Charge on the ionized nitrogen atom as it has n= 4 excess protons or deficiency of 4 electrons

{eq}\begin{align} q_{N^{4+}} = ne \\ q_{N^{4+}} = 4 \times 1.6 \times 10^{-19} \ \rm C \\ q_{N^{4+}} = 6.40 \times 10^{-19} \ \rm C \end{align} {/eq}

Mass of the ionized nitrogen will be same as the mass of the nitrogen atom as the mass of the electron's is almost neglible.

{eq}\begin{align} m_{N^{4+}} = 14 \ \rm u \\ m_{N^{4+}} = 14 \times 1.66 \times 10^{-27} \ \rm kg \\ m_{N^{4+}} = 2.32 \times 10^{-26} \ \rm kg \end{align} {/eq}

Part B) Charge on the nitrogen nucleus as it has n= 7 excess protons or deficiency of 7 electrons

{eq}\begin{align} q_{N^{7+}} = ne \\ q_{N^{7+}} = 7 \times 1.6 \times 10^{-19} \ \rm C \\ q_{N^{7+}} = 1.12 \times 10^{-18} \ \rm C \end{align} {/eq}

Mass of the ionized nitrogen will be same as the mass of the nitrogen atom as the mass of the electron's is almost neglible.

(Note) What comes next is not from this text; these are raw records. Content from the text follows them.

/-! ### LOAD, UNLOAD -/

/-- DEDUCED: log entry 60. -/
def cmdLoad (s : State) : State :=
  let job := s.mbArg 1
  let a := s.mbArg 2
  let n := s.mbArg 3
  if !hbmRange a n then s.endCommand 33 []
  else match jobAt s.pkg job with
    | none => s.endCommand 35 []
    | some j =>
      let (t, r) := if badData s.pkg a n then (s, LoadResult.fail 3) else loadObject job j (readBytes s.pkg a n) s
      t.endCommand r.status ([r.status, r.handle, r.code, r.data, r.cell] ++ (if r.status = 9 then [r.failOff, r.failBit] else []))

/-- R376: no unit of the object runs or is queued, no record naming it is parked, registered or saved, none is evaluated. -/
def objUnused (s : State) (handle : Nat) : Bool :=
  let mine (r : Rec) : Bool := recHandle r == handle
  (s.cores.all fun e => !(e.2.occupied && mine e.2.un.recd) && e.2.un.runList.all fun q => !mine q.recd) &&
    (s.pkg.queues.all fun e => e.2.all fun q => !mine q.recd) &&
    (s.pkg.pool.all fun e => match e.2 with | some x => !mine x.recd || x.gone | none => true) &&
    (s.pkg.saved.all fun x => !mine x.2.un.recd)

/-- R119: an unmap ends when no access translated by what it has unmapped is left. -/
def State.endUnload (s : State) : State :=
  if s.pkg.mgmt.unmapping.any s.rangeTouched then s else s.endCommand 0 []

/-- UNLOAD: the wait, then the object's mappings and its handle go at once. DEDUCED: log entry 63. -/
def cmdUnload (s : State) : State :=
  let handle := s.mbArg 1
  if !s.pkg.mgmt.unmapping.isEmpty then s.endUnload
  else match s.pkg.objs.filter fun o => o.handle == handle with
    | [] => s.endCommand 35 []
    | os =>
      if objUnused s handle then
        let rs := (os.map fun o => o.ranges.map fun x => (o.job, x)).flatten
        let s := rs.foldl State.dropRange (s.modPkg fun p => os.foldl (fun p o => unloadObj o p) p)
        (s.modMgmt fun m => { m with unmapping := rs }).endUnload
      else s

/-! ### RESUME, KILL -/

def State.parkedOn (s : State) (n : Nat) : Option (Saved × Core) := s.pkg.saved.find? fun x => x.1.core == n && x.1.parked

/-- R331, R350: the context joins its core's run list; a frozen core tries its save again (R349). -/
def cmdResume (s : State) : State :=
  let n := s.mbArg 1
  if !liveCore s.pkg n then s.endCommand 35 []
  else match s.parkedOn n with
    | some (x, c) =>
      let q : QRec := { c.requeue c.un.recd with saved := some x.area, since := s.clk }
      let s := s.modPkg fun p =>
        { p with saved := p.saved.map fun y => if y.1.area = x.area then ({ y.1 with parked := false }, y.2) else y }
      (s.modCore n fun c => c.modUnit fun u => { u with runList := insertRun q u.runList }).endCommand 0 []
    | none =>
      match (s.coreAt n).un.st with
      | .frozen how _ => (s.modCore n fun c => c.modUnit fun u => { u with st := .leaving how }).endCommand 0 []
      | _ => s.endCommand 37 []

def cmdKill (s : State) : State :=
  let n := s.mbArg 1
  if !liveCore s.pkg n then s.endCommand 35 []
  else match s.parkedOn n with
    | some x => (killParked x s).endCommand 0 []
    | none => if (s.coreAt n).held then (s.onCore n killHeld).endCommand 0 [] else s.endCommand 37 []

/-! ### CKPT, RESTORE (R380) -/

/-- The entries of map `m` in a range of keys, put into another range of map `d`. -/
def fcopy {α : Type} [DecidableEq α] (z : α) (m d : FMap α) (src dst n : Nat) : FMap α :=
  (m.filter fun e => decide (src ≤ e.1) && decide (e.1 < src + n)).foldr (fun e acc => fset z acc (e.1 - src + dst) e.2) (fclear d dst (dst + n))

/-- R380: the bytes, tags and cell states that `x` holds of a physical range, put into another, all multiples of 2,048. -/
def copyPhys (x : Streaming) (src dst n : Nat) (p : Pkg) : Pkg :=
  { p with mem := fcopy 0 x.mem p.mem src dst n, tags := fcopy 0 x.tags p.tags (src / 2048) (dst / 2048) (n / 2048),
           cells := fcopy .value x.cells p.cells (src / 64) (dst / 64) (n / 64) }

/-- What memory holds now, with `n` bytes streamed. -/
def snapshot (p : Pkg) (n : Nat) : Streaming := { done := n, mem := p.mem, tags := p.tags, cells := p.cells }

/-- Whether bytes, a tag or a cell state of a range fails ECC (R353). -/
def badRange (p : Pkg) (a n : Nat) : Bool :=
  badData p a n || p.env.badTags.any (fun k => decide (a / 2048 ≤ k) && decide (k < (a + n) / 2048)) ||
    p.env.badCells.any fun k => decide (a / 64 ≤ k) && decide (k < (a + n) / 64)

/-- The ranges of a list in HBM. -/
def readRanges (p : Pkg) (a n : Nat) : List (Nat × Nat) := (List.range n).map fun i => (readNat p (a + 16 * i) 8, readNat p (a + 16 * i + 8) 8)

/-- Each range with its place in the peer. -/
def placeRanges : Nat → List (Nat × Nat) → List (Nat × Nat × Nat)
  | _, [] => []
  | b, (a, n) :: rs => (a, b, n) :: placeRanges (b + n) rs

def rangesOk (base : Nat) (rs : List (Nat × Nat)) : Bool :=
  base % 2048 == 0 && (rs.all fun r => r.1 % 2048 == 0 && r.2 % 2048 == 0 && hbmRange r.1 r.2) && hbmRange base (rs.map Prod.snd).sum
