-- ==== Sys2Proof/Laws/PerInstr.lean ====
section
/-! SUPPORT. The round trip of one operation through its encoding, for every constructor of the instruction type. -/

namespace Sys2Proof.Laws.RoundTrip

set_option Elab.async false

/-- A slot operation the scanner accepts encodes in the 48 bits of its slot, and the decoder reads those bits as that operation: LIMM beside
what the encoding puts in slot S1, any other beside anything. An event stands in no slot and the statement asks nothing of it. -/
def Statement (i : Instr) : Prop :=
  ∀ p, i.slot? = some p → i.wf = true → encodeSlot i < 2 ^ 48 ∧
    ∀ hi, (i.major? = some 0x0D → hi = some (encodeHigh i)) → decodeSlot p (encodeSlot i) hi = .ok i

/-- An event has no encoding. -/
theorem of_event {i : Instr} (h : i.slot? = none) : Statement i := fun p hp => by rw [h] at hp; cases hp

/-- From the round trip of the body. -/
theorem of_body {i : Instr} {h : Head} {m : Nat} {p : SlotPos} (hh : i.head? = some h) (hm : i.major? = some m) (hp : i.slot? = some p)
    (hlt : m < 2 ^ 8) (hb : Packed 27 i.bodyFields)
    (hd : ∀ hi, (i.major? = some 0x0D → hi = some (encodeHigh i)) → decodeBody p.sslot h m (packFields i.bodyFields) hi = .ok i) :
    Statement i := fun q hq hw => by
  obtain rfl : p = q := Option.some.inj (hp.symm.trans hq)
  exact ⟨(roundTrip_of_body hh hm hp hlt hb (hd (some (encodeHigh i)) fun _ => rfl) hw).1,
    fun hi hhi => (roundTrip_of_body hh hm hp hlt hb (hd hi hhi) hw).2⟩
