/-- R119, R331, R350, R364, R376, R380, R403: the commands about jobs. JOBNEW makes a job with its registers and zeroes its root table; JOBEND
cancels it, and frees it once nothing of it is left; MAP and UNMAP change its tables; LOAD gives the loader's status and addresses; UNLOAD
forgets an object nothing uses, its pages leave the micro-TLBs, and it ends once no access translated there is left; RESUME puts a parked context on its core's run list, and KILL ends it; CKPT first holds the job still,
then, once no unit of it runs, keeps what memory holds, and streams its ranges to the peer one after the other, 2,048 bytes at a time with their tag and
cell states; RESTORE streams them back where the job is idle, and ends where the peer's data fails ECC.
Assumption log entries 58, 60, 61, 63, 64 and 65 name the choices of the model it rests on. -/
def Obligations.JobCommands : Prop :=
  ∀ s : State,
    (Asked 0x02 s → s.mbArg 1 < 65536 → s.mbArg 2 % 4096 = 0 → s.mbArg 2 + 2048 ≤ hbmEnd → jobAt s.pkg (s.mbArg 1) = none →
      ∃ t j, exec .jobnew s = .next t ∧ Answered s t 0 [] ∧ jobAt t.pkg (s.mbArg 1) = some j ∧ j.xroot = s.mbArg 2 ∧
        j.acttab.toNat = s.mbArg 3 / 2 ^ 9 % 2 ^ 47 * 2 ^ 9 + s.mbArg 3 % 2 ∧
        j.methctl.toNat = s.mbArg 4 / 2 ^ 12 % 2 ^ 44 * 2 ^ 12 + s.mbArg 4 % 2 ^ 5 ∧ j.ctxpool.toNat = s.mbArg 5 ∧ j.level.counter = 0 ∧ j.level.cancelled = false ∧
        (∀ i, readByte t.pkg i = if s.mbArg 2 ≤ i ∧ i < s.mbArg 2 + 2048 then 0 else readByte s.pkg i) ∧ t.core = s.core) ∧
    (∀ j, Asked 0x03 s → jobAt s.pkg (s.mbArg 1) = some j → j.level.cancelled = true →
      (s.pkg.saved.filter fun x => x.1.job == s.mbArg 1 && x.1.parked) = [] → s.jobCores (s.mbArg 1) = [] → j.level.counter = 0 →
      ∃ t, exec .jobend s = .next t ∧ Answered s t 0 [] ∧ jobAt t.pkg (s.mbArg 1) = none ∧ (∀ o ∈ t.pkg.objs, o.job ≠ s.mbArg 1) ∧
        t.core = s.core) ∧
    (∀ root p, Asked 0x04 s → vaRangeOk (s.mbArg 2) (s.mbArg 4) = true → paRangeOk (s.mbArg 3) (s.mbArg 4) = true →
      pteBitsOk (s.mbArg 5) = true → jobRoot s.pkg (s.mbArg 1) = some root → rangeMapped s.pkg root (s.mbArg 2) (s.mbArg 4) = false →
      mapRange root (s.mbArg 2) (s.mbArg 3) (s.mbArg 4) (s.mbArg 5) s.pkg = some p →
      ∃ t, exec .map s = .next t ∧ Answered s t 0 [] ∧ (∀ i, readByte t.pkg i = readByte p i) ∧ t.core = s.core) ∧
    (∀ root p, Asked 0x05 s → vaRangeOk (s.mbArg 2) (s.mbArg 3) = true → jobRoot s.pkg (s.mbArg 1) = some root →
      rangePinned s.pkg root (s.mbArg 2) (s.mbArg 3) = false → unmapRange root (s.mbArg 2) (s.mbArg 3) s.pkg = some p →
      s.jobCores (s.mbArg 1) = [] → ∃ t, exec .unmap s = .next t ∧ Answered s t 0 [] ∧ (∀ i, readByte t.pkg i = readByte p i) ∧ t.core = s.core) ∧
    (∀ j u r, Asked 0x06 s → s.mbArg 2 + s.mbArg 3 ≤ hbmEnd → jobAt s.pkg (s.mbArg 1) = some j → badData s.pkg (s.mbArg 2) (s.mbArg 3) = false →
      loadObject (s.mbArg 1) j (readBytes s.pkg (s.mbArg 2) (s.mbArg 3)) s = (u, r) → r.status = 0 →
      ∃ t, exec .load s = .next t ∧ Answered u t 0 [0, r.handle, r.code, r.data, r.cell] ∧ t.pkg.objs = u.pkg.objs ∧
        ∃ o, o ∈ t.pkg.objs ∧ o.handle = r.handle ∧ o.job = s.mbArg 1 ∧ o.code = r.code ∧ o.data = r.data ∧ o.cell = r.cell) ∧
    (∀ o, Asked 0x07 s → s.pkg.mgmt.unmapping = [] → o ∈ s.pkg.objs → o.handle = s.mbArg 1 → objUnused s (s.mbArg 1) = true →
      ∃ t, exec .unload s = .next t ∧ (∀ x ∈ t.pkg.objs, x.handle ≠ s.mbArg 1) ∧ (∀ x ∈ s.pkg.objs, x.handle ≠ s.mbArg 1 → x ∈ t.pkg.objs) ∧
        ((∀ x ∈ s.pkg.objs, x.handle = s.mbArg 1 → s.jobCores x.job = []) → Answered s t 0 [] ∧ t.core = s.core) ∧
        (∀ (x : Obj) (r : Nat × Nat) (k pg : Nat), x ∈ s.pkg.objs → x.handle = s.mbArg 1 → r ∈ x.ranges → k ∈ s.jobCores x.job →
          pg ∈ (t.coreAt k).lsu.utlb → pg < r.1 / 65536 ∨ (r.1 + r.2) / 65536 ≤ pg) ∧
        (∀ (x : Obj) (r : Nat × Nat) (k : Nat), x ∈ s.pkg.objs → x.handle = s.mbArg 1 → r ∈ x.ranges → k ∈ s.jobCores x.job →
          (s.coreAt k).touches r.1 r.2 = true → t.pkg.mgmt.busy = true ∧ (x.job, r) ∈ t.pkg.mgmt.unmapping)) ∧
    (Asked 0x07 s → s.pkg.mgmt.unmapping ≠ [] →
      (s.pkg.mgmt.unmapping.any s.rangeTouched = true → exec .unload s = .next s) ∧
      (s.pkg.mgmt.unmapping.any s.rangeTouched = false → ∃ t, exec .unload s = .next t ∧ Answered s t 0 [] ∧ t.core = s.core)) ∧
    (∀ x c, liveCore s.pkg (s.mbArg 1) = true → s.parkedOn (s.mbArg 1) = some (x, c) →
      (Asked 0x08 s → ∃ t q, exec .resume s = .next t ∧ Answered s t 0 [] ∧
        (t.coreAt (s.mbArg 1)).un.runList = insertRun q (s.coreAt (s.mbArg 1)).un.runList ∧ q.saved = some x.area ∧ q.recd = c.un.recd ∧
        ∃ y, (y, c) ∈ t.pkg.saved ∧ y.area = x.area ∧ y.parked = false) ∧
      (Asked 0x09 s → ∃ t, exec .kill s = .next t ∧ Answered s t 0 [] ∧ (∀ y ∈ t.pkg.saved, y.1.area ≠ x.area) ∧
        20 ∈ t.pkg.mgmt.msix ∧ (∀ l, launchAt s.pkg (recLslot c.un.recd) = some l → l.status = none →
          ∃ l', launchAt t.pkg (recLslot c.un.recd) = some l' ∧ l'.status = some (BitVec.ofNat 32 (0x80000000 + x.info.cause))))) ∧
    (∀ job slot rs, peerArgs s = .ok (job, slot, rs) →
      (Asked 0x0C s → s.pkg.mgmt.quiesced ≠ some job → ∃ t, exec .ckpt s = .next t ∧ t.pkg.mgmt.quiesced = some job ∧ t.pkg.mgmt.busy = true ∧
        (∀ k ∈ s.jobCores job, (t.coreAt k).trp.preemptDue = true) ∧ t.pkg.mem = s.pkg.mem) ∧
      (∀ k, ((∃ h i, (s.coreAt k).un.st = .frozen h i) → s.atRest k = true) ∧ ((s.coreAt k).un.st = .running → s.atRest k = false)) ∧
      (Asked 0x0C s → s.pkg.mgmt.quiesced = some job → s.pkg.mgmt.streaming = none →
        ((∃ k ∈ s.jobCores job, s.atRest k = false) → exec .ckpt s = .next s) ∧
        ((∀ k ∈ s.jobCores job, s.atRest k = true) →
          ((∀ r ∈ rs, badRange s.pkg r.1 r.2.2 = false) → ∃ t, exec .ckpt s = .next t ∧ t.pkg.mgmt.busy = true ∧ t.core = s.core ∧
            t.pkg.mgmt.streaming = some { done := 0, mem := s.pkg.mem, tags := s.pkg.tags, cells := s.pkg.cells } ∧ t.pkg.mem = s.pkg.mem) ∧
          ((∃ r ∈ rs, badRange s.pkg r.1 r.2.2 = true) → ∃ t, exec .ckpt s = .next t ∧ Answered s t 37 [] ∧ t.pkg.mgmt.quiesced = none))) ∧
      (∀ x, Asked 0x0C s → s.pkg.mgmt.quiesced = some job → s.pkg.mgmt.streaming = some x →
        ((rs.map fun r => r.2.2).sum ≤ x.done → ∃ t, exec .ckpt s = .next t ∧ Answered s t 0 [] ∧ t.pkg.mgmt.quiesced = none ∧
          t.pkg.mgmt.streaming = none ∧ t.core = s.core ∧ ∀ i, readByte t.pkg i = readByte s.pkg i) ∧
        (∀ (before after : List (Nat × Nat × Nat)) (a b n : Nat), rs = before ++ (a, b, n) :: after →
          let k := (before.map fun r => r.2.2).sum
          k ≤ x.done → x.done < k + n →
          let src := a + (x.done - k)
          let dst := routed s.pkg (peerBase slot) + (b + (x.done - k))
          ∃ t, exec .ckpt s = .next t ∧ t.pkg.mgmt.streaming = some { x with done := x.done + 2048 } ∧ t.pkg.mgmt.busy = true ∧ t.core = s.core ∧
            (∀ i, readByte t.pkg i = if dst ≤ i ∧ i < dst + 2048 then fget 0 x.mem (src + (i - dst)) else readByte s.pkg i) ∧
            (∀ i, tagAt t.pkg i = if i / 2048 = dst / 2048 then fget 0 x.tags (src / 2048) else tagAt s.pkg i) ∧
            (∀ i, cellAt t.pkg i = if dst / 64 ≤ i / 64 ∧ i / 64 < dst / 64 + 32 then fget .value x.cells (src / 64 + (i / 64 - dst / 64))
              else cellAt s.pkg i))) ∧
      (Asked 0x0D s → jobIdle s job = true →
        let done := match s.pkg.mgmt.streaming with | some x => x.done | none => 0
        ((rs.map fun r => r.2.2).sum ≤ done → ∃ t, exec .restore s = .next t ∧ Answered s t 0 [] ∧ t.pkg.mgmt.streaming = none ∧
          t.core = s.core ∧ ∀ i, readByte t.pkg i = readByte s.pkg i) ∧
        (∀ (before after : List (Nat × Nat × Nat)) (a b n : Nat), rs = before ++ (a, b, n) :: after →
          let k := (before.map fun r => r.2.2).sum
          k ≤ done → done < k + n →
          let src := routed s.pkg (peerBase slot) + (b + (done - k))
          let dst := a + (done - k)
          (badRange s.pkg src 2048 = true → ∃ t, exec .restore s = .next t ∧ Answered s t 37 [] ∧ t.pkg.mgmt.streaming = none ∧ t.core = s.core) ∧
          (badRange s.pkg src 2048 = false → ∃ t y, exec .restore s = .next t ∧ t.pkg.mgmt.streaming = some y ∧ y.done = done + 2048 ∧
            t.pkg.mgmt.busy = true ∧ t.core = s.core ∧
            (∀ i, readByte t.pkg i = if dst ≤ i ∧ i < dst + 2048 then readByte s.pkg (src + (i - dst)) else readByte s.pkg i) ∧
            (∀ i, tagAt t.pkg i = if i / 2048 = dst / 2048 then tagAt s.pkg src else tagAt s.pkg i) ∧
            (∀ i, cellAt t.pkg i = if dst / 64 ≤ i / 64 ∧ i / 64 < dst / 64 + 32 then cellAt s.pkg (64 * (src / 64 + (i / 64 - dst / 64)))
              else cellAt s.pkg i)))) ∧
      (Asked 0x0D s → jobIdle s job = false → ∃ t, exec .restore s = .next t ∧ Answered s t 37 [] ∧ t.core = s.core))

{eq}\begin{align} m_{N^{7+}} = 14 \ \rm u \\ m_{N^{7+}} = 14 \times 1.66 \times 10^{-27} \ \rm kg \\ m_{N^{7+}} = 2.32 \times 10^{-26} \ \rm kg \end{align} {/eq}

Part C) Charge on the ionized water molecule as it has n= 1 excess electrons

{eq}\begin{align} q_{H_2O^{-1}} = ne \\ q_{H_2O^{-1}} = 1 \times 1.6 \times 10^{-19} \ \rm C \\ q_{H_2O^{-1}} = 1.60 \times 10^{-19} \ \rm C \end{align} {/eq}

Mass of the ionized water molecule

{eq}\begin{align} m_{H_2O^{-1}} = 2 m_{H} + m_{O} \\ m_{H_2O^{-1}} = 2 \times 1 \ \rm u + 16 \ \rm u \\ m_{H_2O^{-1}} = 18 \ \rm u \\ m_{H_2O^{-1}} = 18 \times 1.66 \times 10^{-27} \ \rm kg \\ m_{H_2O^{-1}} = 2.99 \times 10^{-26} \ \rm kg \end{align} {/eq}